***** PROVIDED MATERIAL *****

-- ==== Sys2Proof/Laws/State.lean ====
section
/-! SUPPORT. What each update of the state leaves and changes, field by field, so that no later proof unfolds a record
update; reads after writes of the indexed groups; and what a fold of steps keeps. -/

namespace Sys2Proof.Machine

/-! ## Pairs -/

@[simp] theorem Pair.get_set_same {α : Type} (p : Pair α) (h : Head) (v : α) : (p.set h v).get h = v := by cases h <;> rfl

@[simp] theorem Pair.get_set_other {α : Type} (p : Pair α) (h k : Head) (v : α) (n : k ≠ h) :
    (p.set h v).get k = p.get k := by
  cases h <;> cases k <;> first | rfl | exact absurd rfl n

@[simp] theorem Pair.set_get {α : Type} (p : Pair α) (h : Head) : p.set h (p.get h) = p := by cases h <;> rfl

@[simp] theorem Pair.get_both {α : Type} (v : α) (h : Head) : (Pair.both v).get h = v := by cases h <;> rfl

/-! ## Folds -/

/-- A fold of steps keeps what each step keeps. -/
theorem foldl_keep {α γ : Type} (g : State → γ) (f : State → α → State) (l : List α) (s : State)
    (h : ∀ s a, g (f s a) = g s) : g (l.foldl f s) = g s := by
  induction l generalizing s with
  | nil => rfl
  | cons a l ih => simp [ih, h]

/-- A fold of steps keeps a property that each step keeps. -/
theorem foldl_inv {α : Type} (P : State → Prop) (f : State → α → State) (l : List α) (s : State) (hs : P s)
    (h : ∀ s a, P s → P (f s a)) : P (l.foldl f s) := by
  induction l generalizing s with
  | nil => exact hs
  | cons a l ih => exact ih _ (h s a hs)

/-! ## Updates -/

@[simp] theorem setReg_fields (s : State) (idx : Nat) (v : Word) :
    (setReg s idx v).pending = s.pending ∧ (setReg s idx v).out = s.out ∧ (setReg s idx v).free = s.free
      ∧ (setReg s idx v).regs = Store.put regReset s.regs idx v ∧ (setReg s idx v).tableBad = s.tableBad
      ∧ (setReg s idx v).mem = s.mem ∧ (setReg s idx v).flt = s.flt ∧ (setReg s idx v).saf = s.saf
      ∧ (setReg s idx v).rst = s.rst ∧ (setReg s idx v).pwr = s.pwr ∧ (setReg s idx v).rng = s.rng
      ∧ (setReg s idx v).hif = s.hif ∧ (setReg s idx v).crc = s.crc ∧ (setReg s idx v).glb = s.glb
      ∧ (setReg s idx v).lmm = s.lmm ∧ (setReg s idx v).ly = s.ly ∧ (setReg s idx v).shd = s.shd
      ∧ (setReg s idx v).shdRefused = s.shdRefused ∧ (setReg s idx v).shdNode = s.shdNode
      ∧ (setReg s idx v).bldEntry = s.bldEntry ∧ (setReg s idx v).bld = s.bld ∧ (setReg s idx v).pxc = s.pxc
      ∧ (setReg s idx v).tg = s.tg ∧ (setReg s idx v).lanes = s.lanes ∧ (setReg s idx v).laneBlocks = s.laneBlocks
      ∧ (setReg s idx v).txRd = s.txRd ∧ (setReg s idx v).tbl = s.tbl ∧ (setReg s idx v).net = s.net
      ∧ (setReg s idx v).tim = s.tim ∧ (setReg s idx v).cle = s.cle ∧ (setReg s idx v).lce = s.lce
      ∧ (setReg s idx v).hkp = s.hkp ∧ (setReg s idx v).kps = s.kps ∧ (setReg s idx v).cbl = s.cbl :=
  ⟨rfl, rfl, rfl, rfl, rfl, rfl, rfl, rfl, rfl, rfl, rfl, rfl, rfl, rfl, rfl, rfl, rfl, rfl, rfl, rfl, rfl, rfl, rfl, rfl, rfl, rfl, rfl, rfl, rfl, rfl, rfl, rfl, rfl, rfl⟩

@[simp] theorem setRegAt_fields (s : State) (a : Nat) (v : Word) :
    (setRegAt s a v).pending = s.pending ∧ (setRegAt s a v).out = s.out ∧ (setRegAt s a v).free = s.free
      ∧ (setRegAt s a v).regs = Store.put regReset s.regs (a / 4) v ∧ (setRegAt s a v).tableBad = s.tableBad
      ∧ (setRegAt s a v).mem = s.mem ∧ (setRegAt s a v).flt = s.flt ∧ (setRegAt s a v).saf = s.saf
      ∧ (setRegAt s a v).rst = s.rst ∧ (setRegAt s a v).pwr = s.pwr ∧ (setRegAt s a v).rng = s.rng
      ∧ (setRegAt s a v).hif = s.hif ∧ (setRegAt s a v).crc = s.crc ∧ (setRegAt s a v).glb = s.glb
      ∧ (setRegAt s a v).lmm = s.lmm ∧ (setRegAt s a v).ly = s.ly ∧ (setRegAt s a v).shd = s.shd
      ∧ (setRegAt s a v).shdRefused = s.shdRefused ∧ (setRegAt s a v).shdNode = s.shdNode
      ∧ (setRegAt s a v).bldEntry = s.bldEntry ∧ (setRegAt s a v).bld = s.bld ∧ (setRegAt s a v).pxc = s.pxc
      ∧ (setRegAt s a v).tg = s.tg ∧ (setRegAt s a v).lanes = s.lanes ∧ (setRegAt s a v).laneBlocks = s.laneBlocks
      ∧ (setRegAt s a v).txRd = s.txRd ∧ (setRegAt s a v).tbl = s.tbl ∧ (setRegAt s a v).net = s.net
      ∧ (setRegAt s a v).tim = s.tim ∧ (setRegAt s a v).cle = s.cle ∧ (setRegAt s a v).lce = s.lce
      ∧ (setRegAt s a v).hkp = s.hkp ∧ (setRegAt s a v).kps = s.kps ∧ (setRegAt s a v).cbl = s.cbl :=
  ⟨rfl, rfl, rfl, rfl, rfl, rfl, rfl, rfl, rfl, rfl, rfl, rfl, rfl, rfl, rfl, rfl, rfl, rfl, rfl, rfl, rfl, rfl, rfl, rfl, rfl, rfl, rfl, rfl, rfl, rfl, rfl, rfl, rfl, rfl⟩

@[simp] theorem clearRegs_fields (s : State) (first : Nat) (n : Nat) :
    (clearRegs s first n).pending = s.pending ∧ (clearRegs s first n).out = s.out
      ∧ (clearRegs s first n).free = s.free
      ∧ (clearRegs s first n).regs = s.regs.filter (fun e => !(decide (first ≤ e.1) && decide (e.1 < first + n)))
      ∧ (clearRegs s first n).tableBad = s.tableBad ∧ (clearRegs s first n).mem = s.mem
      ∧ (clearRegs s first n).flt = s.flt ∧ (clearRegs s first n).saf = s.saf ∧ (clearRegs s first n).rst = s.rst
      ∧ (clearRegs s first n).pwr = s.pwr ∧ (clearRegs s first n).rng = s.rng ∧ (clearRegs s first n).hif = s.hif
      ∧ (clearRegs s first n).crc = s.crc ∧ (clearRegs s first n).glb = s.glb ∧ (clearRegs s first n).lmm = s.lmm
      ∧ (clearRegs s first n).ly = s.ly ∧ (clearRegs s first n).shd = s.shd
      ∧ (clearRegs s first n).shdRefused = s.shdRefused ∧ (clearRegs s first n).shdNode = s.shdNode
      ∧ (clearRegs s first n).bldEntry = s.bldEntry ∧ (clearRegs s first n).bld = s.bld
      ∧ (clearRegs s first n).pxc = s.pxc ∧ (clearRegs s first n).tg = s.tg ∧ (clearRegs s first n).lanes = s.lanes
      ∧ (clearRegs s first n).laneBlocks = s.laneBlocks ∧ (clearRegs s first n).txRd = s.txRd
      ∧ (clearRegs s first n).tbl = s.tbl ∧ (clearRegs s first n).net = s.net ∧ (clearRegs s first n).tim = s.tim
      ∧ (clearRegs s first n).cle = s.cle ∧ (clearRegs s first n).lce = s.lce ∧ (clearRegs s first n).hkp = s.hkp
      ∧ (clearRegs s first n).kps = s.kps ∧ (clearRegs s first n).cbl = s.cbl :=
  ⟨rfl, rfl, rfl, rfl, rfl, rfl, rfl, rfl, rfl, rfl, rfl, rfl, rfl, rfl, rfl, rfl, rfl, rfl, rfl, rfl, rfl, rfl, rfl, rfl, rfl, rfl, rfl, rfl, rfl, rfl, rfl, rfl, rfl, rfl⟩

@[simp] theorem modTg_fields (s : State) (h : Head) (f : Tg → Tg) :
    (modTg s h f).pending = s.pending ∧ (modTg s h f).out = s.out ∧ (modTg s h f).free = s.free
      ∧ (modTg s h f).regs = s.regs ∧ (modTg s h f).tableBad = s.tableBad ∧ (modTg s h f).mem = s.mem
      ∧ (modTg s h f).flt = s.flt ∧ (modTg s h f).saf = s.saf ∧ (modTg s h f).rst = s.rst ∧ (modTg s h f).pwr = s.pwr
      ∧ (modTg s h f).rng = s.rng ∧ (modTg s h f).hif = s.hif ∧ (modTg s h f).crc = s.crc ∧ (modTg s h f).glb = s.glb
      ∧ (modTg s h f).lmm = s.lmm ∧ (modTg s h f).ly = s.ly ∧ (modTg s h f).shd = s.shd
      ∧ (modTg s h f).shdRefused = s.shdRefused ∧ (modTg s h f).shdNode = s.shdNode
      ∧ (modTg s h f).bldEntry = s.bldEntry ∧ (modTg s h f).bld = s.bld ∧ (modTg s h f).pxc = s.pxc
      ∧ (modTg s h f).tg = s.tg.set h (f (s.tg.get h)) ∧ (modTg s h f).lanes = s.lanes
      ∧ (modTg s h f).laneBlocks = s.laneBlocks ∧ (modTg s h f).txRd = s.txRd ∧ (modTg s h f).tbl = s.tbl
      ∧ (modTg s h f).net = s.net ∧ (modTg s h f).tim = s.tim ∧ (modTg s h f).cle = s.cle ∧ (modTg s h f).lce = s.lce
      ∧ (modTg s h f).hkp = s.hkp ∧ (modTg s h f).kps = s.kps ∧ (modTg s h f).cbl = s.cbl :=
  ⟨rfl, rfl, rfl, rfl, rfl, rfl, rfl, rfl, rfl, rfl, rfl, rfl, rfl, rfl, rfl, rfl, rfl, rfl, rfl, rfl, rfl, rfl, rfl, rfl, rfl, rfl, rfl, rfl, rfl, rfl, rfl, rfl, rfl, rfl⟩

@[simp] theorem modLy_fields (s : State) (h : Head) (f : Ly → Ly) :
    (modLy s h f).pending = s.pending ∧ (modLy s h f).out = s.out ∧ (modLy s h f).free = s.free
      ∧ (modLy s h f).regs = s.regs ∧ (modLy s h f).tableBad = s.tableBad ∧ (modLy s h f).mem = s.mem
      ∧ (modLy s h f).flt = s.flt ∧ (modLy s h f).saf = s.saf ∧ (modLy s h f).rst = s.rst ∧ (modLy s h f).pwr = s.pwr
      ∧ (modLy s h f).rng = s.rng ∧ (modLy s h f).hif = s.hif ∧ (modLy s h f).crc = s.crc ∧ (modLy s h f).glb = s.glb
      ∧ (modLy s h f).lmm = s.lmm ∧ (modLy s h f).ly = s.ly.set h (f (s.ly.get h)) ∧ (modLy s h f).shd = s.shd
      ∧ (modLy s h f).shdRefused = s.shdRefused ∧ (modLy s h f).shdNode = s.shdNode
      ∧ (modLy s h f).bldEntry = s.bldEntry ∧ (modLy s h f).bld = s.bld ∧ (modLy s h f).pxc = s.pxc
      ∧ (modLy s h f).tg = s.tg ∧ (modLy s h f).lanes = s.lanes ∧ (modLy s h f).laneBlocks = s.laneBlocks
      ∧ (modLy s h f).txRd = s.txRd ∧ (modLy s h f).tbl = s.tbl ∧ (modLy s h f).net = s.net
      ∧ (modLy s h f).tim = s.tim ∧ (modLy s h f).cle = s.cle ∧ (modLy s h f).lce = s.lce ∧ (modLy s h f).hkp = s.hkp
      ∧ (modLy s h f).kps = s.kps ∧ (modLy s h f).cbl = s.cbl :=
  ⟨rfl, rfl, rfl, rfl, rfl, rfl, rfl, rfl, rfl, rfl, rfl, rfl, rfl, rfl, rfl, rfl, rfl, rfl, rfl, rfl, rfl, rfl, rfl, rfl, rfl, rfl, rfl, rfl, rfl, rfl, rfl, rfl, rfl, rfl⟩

*****

TASK BRIEF:
Nothing but an exact copy of the lines from the first one above through the line holding "## Pairs -/" should be returned.

COMPLETED EXERCISE:
-- ==== Sys2Proof/Laws/State.lean ====
section
/-! SUPPORT. What each update of the state leaves and changes, field by field, so that no later proof unfolds a record
update; reads after writes of the indexed groups; and what a fold of steps keeps. -/

namespace Sys2Proof.Machine

/-! ## Pairs -/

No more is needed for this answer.